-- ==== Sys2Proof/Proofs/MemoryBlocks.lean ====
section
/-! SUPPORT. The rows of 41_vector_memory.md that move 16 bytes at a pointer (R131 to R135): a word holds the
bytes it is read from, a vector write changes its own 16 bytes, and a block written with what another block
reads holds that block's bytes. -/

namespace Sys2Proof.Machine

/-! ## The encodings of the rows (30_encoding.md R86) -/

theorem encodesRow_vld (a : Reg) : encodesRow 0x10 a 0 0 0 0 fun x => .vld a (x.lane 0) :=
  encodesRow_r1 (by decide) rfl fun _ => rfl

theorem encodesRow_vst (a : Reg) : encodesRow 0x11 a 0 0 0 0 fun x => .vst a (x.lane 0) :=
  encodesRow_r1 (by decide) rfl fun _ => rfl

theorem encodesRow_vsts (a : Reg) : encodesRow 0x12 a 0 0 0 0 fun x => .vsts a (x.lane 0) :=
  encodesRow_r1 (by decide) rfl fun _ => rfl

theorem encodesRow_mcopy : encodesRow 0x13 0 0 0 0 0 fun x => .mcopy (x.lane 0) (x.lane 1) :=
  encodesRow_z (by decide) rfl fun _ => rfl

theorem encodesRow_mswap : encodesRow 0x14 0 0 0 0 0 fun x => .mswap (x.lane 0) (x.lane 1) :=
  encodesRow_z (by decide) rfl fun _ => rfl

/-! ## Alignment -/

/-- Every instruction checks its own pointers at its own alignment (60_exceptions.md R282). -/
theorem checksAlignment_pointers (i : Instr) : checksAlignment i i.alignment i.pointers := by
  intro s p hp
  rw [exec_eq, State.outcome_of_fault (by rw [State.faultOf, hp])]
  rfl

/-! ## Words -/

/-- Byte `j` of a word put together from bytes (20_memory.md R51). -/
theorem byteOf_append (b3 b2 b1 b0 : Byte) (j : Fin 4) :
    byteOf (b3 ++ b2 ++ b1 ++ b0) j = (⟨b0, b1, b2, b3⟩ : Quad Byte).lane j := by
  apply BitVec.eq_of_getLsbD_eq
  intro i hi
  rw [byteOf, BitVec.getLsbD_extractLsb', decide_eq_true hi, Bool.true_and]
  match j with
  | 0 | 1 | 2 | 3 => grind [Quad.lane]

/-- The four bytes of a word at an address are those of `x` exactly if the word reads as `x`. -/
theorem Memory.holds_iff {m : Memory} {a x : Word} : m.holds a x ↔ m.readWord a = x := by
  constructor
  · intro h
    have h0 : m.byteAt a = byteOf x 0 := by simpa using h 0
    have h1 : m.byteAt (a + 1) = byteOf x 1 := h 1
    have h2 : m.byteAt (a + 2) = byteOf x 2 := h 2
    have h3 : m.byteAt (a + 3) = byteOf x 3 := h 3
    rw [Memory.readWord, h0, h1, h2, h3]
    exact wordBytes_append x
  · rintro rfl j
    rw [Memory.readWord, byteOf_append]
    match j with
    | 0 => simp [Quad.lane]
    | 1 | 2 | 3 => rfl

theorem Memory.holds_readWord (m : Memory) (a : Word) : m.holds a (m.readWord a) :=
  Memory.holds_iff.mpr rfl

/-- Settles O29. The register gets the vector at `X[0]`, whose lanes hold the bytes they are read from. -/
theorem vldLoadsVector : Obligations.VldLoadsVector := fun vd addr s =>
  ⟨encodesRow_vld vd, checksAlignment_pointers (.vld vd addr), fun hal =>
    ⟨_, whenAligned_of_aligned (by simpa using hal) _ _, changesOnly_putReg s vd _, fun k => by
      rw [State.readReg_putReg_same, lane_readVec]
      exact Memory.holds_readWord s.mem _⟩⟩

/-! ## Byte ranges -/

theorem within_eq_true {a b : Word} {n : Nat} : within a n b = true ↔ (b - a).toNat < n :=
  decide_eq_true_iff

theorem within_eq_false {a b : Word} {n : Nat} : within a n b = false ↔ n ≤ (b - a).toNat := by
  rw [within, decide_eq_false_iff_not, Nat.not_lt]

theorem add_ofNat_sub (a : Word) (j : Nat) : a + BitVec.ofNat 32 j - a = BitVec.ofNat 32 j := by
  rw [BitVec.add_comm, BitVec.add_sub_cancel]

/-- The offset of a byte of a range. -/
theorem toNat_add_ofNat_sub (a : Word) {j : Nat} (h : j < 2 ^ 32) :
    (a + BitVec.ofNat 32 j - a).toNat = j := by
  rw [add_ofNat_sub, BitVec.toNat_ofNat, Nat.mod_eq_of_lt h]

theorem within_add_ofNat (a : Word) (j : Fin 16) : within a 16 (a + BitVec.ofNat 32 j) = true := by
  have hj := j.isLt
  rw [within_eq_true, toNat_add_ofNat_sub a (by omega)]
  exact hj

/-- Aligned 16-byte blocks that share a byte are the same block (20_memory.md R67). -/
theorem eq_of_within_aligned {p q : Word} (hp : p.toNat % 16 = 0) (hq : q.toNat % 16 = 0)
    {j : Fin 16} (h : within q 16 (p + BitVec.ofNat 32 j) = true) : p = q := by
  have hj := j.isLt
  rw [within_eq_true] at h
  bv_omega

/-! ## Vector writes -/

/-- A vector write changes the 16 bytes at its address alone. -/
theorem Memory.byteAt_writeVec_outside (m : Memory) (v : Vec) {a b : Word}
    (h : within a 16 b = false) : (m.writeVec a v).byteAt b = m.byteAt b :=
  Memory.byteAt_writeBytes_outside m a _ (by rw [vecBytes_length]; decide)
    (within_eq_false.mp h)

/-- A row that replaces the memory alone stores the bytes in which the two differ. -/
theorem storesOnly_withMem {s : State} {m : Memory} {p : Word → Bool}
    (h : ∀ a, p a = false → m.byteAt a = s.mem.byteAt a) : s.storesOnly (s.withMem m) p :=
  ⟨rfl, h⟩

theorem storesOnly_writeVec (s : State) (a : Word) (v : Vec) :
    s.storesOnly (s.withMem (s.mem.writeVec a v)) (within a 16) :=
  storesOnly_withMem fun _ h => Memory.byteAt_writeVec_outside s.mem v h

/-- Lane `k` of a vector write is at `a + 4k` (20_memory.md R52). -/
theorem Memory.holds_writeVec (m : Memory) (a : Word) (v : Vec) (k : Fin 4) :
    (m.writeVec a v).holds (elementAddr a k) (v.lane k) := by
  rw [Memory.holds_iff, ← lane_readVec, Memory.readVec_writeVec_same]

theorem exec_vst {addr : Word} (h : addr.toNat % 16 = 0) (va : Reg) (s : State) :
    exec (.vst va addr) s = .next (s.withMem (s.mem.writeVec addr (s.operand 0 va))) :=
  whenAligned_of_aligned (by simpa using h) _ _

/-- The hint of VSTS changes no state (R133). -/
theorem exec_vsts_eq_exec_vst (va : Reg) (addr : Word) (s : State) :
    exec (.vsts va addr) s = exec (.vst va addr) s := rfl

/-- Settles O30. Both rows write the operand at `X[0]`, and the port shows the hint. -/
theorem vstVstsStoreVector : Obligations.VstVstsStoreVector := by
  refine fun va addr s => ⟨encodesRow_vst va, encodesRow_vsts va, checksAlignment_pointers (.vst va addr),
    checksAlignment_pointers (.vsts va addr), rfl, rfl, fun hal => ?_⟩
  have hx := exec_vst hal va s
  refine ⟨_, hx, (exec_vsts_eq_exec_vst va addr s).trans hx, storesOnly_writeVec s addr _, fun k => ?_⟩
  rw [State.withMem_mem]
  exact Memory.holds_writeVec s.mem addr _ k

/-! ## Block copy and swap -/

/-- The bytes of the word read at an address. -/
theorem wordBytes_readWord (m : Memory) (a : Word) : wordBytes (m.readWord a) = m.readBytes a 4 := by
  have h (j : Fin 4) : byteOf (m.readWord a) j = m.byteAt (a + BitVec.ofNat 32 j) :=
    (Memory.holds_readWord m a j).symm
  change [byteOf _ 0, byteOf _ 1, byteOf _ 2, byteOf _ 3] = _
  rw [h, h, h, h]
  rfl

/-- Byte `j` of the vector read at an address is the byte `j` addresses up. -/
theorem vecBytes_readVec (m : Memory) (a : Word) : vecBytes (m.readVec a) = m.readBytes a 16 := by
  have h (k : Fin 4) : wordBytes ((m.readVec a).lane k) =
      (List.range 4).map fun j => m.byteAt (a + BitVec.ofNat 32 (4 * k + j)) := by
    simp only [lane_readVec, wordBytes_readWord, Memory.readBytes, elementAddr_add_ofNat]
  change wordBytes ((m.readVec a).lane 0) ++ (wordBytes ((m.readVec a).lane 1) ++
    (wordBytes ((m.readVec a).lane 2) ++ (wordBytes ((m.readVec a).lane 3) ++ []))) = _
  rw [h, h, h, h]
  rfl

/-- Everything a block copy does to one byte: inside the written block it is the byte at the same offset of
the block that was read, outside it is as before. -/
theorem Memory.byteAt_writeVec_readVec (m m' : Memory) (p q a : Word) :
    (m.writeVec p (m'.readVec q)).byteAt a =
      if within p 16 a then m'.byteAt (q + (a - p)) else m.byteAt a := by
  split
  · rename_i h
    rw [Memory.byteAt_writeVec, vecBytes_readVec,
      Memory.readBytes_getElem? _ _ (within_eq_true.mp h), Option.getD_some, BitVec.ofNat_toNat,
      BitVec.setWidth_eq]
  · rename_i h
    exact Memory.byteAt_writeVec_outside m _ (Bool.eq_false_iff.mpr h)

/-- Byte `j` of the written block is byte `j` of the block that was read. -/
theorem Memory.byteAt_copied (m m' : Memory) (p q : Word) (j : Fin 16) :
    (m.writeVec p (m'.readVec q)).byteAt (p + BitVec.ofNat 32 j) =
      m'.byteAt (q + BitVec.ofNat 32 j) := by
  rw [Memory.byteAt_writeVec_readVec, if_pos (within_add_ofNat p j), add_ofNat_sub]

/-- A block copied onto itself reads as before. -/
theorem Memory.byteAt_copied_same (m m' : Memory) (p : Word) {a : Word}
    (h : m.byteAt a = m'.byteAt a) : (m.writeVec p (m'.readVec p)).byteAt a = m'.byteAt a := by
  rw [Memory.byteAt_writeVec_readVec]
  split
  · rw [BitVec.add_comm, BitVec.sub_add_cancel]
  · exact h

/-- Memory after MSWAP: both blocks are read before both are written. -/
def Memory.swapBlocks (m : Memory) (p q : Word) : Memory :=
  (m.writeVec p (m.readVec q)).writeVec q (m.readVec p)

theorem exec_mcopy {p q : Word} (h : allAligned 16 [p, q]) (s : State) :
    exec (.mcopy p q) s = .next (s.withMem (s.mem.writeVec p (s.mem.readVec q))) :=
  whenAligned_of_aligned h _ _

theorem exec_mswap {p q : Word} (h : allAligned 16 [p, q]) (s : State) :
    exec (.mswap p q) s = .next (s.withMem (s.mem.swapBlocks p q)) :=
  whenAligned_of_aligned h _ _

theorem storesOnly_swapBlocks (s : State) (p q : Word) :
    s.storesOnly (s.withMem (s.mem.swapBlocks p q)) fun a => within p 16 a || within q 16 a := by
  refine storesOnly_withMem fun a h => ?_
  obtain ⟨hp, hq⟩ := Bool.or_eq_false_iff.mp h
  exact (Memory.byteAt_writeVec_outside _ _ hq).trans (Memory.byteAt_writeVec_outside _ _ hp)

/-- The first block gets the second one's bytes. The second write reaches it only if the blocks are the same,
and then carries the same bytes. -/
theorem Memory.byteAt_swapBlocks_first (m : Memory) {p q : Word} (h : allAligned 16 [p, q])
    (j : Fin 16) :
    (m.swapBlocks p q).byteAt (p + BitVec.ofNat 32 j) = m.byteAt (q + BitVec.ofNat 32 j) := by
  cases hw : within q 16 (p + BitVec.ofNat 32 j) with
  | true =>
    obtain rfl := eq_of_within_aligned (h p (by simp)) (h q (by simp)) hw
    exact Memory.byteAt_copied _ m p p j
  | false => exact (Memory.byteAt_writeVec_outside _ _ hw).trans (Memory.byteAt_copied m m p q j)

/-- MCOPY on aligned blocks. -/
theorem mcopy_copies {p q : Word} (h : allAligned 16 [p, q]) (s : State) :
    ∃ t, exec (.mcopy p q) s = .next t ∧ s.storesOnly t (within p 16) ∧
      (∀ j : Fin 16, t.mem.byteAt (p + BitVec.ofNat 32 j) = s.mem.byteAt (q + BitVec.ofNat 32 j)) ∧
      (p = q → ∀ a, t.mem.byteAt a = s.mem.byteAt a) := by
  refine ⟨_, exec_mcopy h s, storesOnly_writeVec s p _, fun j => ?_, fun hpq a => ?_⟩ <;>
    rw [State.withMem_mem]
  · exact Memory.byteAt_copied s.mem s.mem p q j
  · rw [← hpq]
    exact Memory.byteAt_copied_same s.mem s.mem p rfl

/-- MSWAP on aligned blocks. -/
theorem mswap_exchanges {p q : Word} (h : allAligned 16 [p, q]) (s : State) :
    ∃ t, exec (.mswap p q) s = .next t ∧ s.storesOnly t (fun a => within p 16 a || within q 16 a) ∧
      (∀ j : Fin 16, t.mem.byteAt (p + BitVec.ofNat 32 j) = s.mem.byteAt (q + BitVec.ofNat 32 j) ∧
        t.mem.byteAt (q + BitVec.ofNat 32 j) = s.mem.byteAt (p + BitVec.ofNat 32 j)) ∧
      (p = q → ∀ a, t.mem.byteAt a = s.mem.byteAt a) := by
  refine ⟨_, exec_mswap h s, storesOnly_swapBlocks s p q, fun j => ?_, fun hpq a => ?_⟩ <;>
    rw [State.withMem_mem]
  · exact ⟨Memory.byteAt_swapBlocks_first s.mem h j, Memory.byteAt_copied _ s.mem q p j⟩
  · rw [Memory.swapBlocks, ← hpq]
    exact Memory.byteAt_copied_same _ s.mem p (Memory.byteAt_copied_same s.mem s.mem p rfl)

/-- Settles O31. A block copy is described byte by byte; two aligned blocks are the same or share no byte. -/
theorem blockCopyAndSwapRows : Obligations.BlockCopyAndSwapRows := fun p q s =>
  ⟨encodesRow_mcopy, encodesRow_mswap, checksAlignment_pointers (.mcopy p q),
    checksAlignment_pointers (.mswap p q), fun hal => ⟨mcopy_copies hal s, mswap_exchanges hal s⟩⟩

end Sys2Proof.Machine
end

WHAT YOU SHOULD DO
The lines that mention the word "written" should be pulled from the records above.

EXERCISE ANSWER
bytes it is read from, a vector write changes its own 16 bytes, and a block written with what another block
/-- Everything a block copy does to one byte: inside the written block it is the byte at the same offset of
/-- Byte `j` of the written block is byte `j` of the block that was read. -/
/-- Memory after MSWAP: both blocks are read before both are written. -/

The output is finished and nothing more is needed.